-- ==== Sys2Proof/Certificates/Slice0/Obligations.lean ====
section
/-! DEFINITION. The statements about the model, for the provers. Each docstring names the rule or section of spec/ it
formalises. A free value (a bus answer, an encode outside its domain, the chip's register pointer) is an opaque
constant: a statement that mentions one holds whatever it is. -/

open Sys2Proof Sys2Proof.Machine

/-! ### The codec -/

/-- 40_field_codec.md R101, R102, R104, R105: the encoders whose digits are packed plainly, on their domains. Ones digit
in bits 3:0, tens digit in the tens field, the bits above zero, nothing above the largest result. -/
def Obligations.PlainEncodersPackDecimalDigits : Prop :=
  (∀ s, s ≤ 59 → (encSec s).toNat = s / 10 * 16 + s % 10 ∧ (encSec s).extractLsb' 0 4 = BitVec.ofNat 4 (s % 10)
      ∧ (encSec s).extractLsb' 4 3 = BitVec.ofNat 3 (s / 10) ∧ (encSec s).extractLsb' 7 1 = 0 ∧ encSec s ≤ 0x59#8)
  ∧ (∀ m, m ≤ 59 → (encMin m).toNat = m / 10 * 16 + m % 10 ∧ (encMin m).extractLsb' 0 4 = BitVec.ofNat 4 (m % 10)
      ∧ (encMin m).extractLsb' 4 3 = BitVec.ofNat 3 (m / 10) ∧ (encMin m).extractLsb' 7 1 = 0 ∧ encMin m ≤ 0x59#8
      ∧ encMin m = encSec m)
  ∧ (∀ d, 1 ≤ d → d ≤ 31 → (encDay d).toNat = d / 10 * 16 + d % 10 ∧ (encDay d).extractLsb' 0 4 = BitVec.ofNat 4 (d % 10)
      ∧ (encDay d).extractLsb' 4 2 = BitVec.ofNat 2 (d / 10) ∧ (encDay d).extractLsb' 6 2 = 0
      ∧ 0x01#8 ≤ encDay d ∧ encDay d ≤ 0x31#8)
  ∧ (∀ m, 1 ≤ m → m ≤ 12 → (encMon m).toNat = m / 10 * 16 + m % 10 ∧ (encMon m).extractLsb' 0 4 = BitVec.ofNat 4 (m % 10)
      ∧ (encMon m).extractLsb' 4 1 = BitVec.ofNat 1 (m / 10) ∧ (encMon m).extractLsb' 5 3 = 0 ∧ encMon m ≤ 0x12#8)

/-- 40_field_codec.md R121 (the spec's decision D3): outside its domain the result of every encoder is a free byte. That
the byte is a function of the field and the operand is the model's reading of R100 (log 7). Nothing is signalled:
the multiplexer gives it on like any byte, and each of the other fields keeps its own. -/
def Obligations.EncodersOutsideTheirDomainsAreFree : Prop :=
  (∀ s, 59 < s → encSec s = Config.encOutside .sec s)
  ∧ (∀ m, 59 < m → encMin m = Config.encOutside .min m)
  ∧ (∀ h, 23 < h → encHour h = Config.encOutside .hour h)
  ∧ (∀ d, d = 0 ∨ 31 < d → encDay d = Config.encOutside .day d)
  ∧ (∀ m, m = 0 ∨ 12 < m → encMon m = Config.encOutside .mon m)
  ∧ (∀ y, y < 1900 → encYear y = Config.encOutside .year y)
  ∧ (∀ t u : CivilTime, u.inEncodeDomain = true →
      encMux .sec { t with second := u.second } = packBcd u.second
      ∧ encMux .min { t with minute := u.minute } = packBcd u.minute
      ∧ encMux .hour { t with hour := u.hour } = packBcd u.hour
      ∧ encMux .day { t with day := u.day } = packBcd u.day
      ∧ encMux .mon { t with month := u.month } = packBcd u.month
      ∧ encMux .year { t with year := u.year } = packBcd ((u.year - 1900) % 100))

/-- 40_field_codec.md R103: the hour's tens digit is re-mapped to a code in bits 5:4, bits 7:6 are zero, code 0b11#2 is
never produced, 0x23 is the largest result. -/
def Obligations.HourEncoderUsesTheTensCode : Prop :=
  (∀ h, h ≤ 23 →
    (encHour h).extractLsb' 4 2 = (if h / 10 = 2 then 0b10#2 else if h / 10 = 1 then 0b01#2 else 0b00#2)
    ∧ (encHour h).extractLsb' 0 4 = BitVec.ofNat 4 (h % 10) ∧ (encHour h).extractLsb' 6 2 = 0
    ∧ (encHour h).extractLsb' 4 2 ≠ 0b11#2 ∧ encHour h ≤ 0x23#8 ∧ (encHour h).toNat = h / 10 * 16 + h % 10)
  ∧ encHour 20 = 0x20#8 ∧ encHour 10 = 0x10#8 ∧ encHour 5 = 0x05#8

Instructions to follow —
Once more, write down the full material exactly as it appears.

Finished task —
-- ==== Sys2Proof/Certificates/Slice0/Obligations.lean ====
section
/-! DEFINITION. The statements about the model, for the provers. Each docstring names the rule or section of spec/ it
formalises. A free value (a bus answer, an encode outside its domain, the chip's register pointer) is an opaque
constant: a statement that mentions one holds whatever it is. -/

open Sys2Proof Sys2Proof.Machine

/-! ### The codec -/

/-- 40_field_codec.md R101, R102, R104, R105: the encoders whose digits are packed plainly, on their domains. Ones digit
in bits 3:0, tens digit in the tens field, the bits above zero, nothing above the largest result. -/
def Obligations.PlainEncodersPackDecimalDigits : Prop :=
  (∀ s, s ≤ 59 → (encSec s).toNat = s / 10 * 16 + s % 10 ∧ (encSec s).extractLsb' 0 4 = BitVec.ofNat 4 (s % 10)
      ∧ (encSec s).extractLsb' 4 3 = BitVec.ofNat 3 (s / 10) ∧ (encSec s).extractLsb' 7 1 = 0 ∧ encSec s ≤ 0x59#8)
  ∧ (∀ m, m ≤ 59 → (encMin m).toNat = m / 10 * 16 + m % 10 ∧ (encMin m).extractLsb' 0 4 = BitVec.ofNat 4 (m % 10)
      ∧ (encMin m).extractLsb' 4 3 = BitVec.ofNat 3 (m / 10) ∧ (encMin m).extractLsb' 7 1 = 0 ∧ encMin m ≤ 0x59#8
      ∧ encMin m = encSec m)
  ∧ (∀ d, 1 ≤ d → d ≤ 31 → (encDay d).toNat = d / 10 * 16 + d % 10 ∧ (encDay d).extractLsb' 0 4 = BitVec.ofNat 4 (d % 10)
      ∧ (encDay d).extractLsb' 4 2 = BitVec.ofNat 2 (d / 10) ∧ (encDay d).extractLsb' 6 2 = 0
      ∧ 0x01#8 ≤ encDay d ∧ encDay d ≤ 0x31#8)
  ∧ (∀ m, 1 ≤ m → m ≤ 12 → (encMon m).toNat = m / 10 * 16 + m % 10 ∧ (encMon m).extractLsb' 0 4 = BitVec.ofNat 4 (m % 10)
      ∧ (encMon m).extractLsb' 4 1 = BitVec.ofNat 1 (m / 10) ∧ (encMon m).extractLsb' 5 3 = 0 ∧ encMon m ≤ 0x12#8)

/-- 40_field_codec.md R121 (the spec's decision D3): outside its domain the result of every encoder is a free byte. That
the byte is a function of the field and the operand is the model's reading of R100 (log 7). Nothing is signalled:
the multiplexer gives it on like any byte, and each of the other fields keeps its own. -/
def Obligations.EncodersOutsideTheirDomainsAreFree : Prop :=
  (∀ s, 59 < s → encSec s = Config.encOutside .sec s)
  ∧ (∀ m, 59 < m → encMin m = Config.encOutside .min m)
  ∧ (∀ h, 23 < h → encHour h = Config.encOutside .hour h)
  ∧ (∀ d, d = 0 ∨ 31 < d → encDay d = Config.encOutside .day d)
  ∧ (∀ m, m = 0 ∨ 12 < m → encMon m = Config.encOutside .mon m)
  ∧ (∀ y, y < 1900 → encYear y = Config.encOutside .year y)
  ∧ (∀ t u : CivilTime, u.inEncodeDomain = true →
      encMux .sec { t with second := u.second } = packBcd u.second
      ∧ encMux .min { t with minute := u.minute } = packBcd u.minute
      ∧ encMux .hour { t with hour := u.hour } = packBcd u.hour
      ∧ encMux .day { t with day := u.day } = packBcd u.day
      ∧ encMux .mon { t with month := u.month } = packBcd u.month
      ∧ encMux .year { t with year := u.year } = packBcd ((u.year - 1900) % 100))

/-- 40_field_codec.md R103: the hour's tens digit is re-mapped to a code in bits 5:4, bits 7:6 are zero, code 0b11#2 is
never produced, 0x23 is the largest result. -/
def Obligations.HourEncoderUsesTheTensCode : Prop :=
  (∀ h, h ≤ 23 →
    (encHour h).extractLsb' 4 2 = (if h / 10 = 2 then 0b10#2 else if h / 10 = 1 then 0b01#2 else 0b00#2)
    ∧ (encHour h).extractLsb' 0 4 = BitVec.ofNat 4 (h % 10) ∧ (encHour h).extractLsb' 6 2 = 0
    ∧ (encHour h).extractLsb' 4 2 ≠ 0b11#2 ∧ encHour h ≤ 0x23#8 ∧ (encHour h).toNat = h / 10 * 16 + h % 10)
  ∧ encHour 20 = 0x20#8 ∧ encHour 10 = 0x10#8 ∧ encHour 5 = 0x05#8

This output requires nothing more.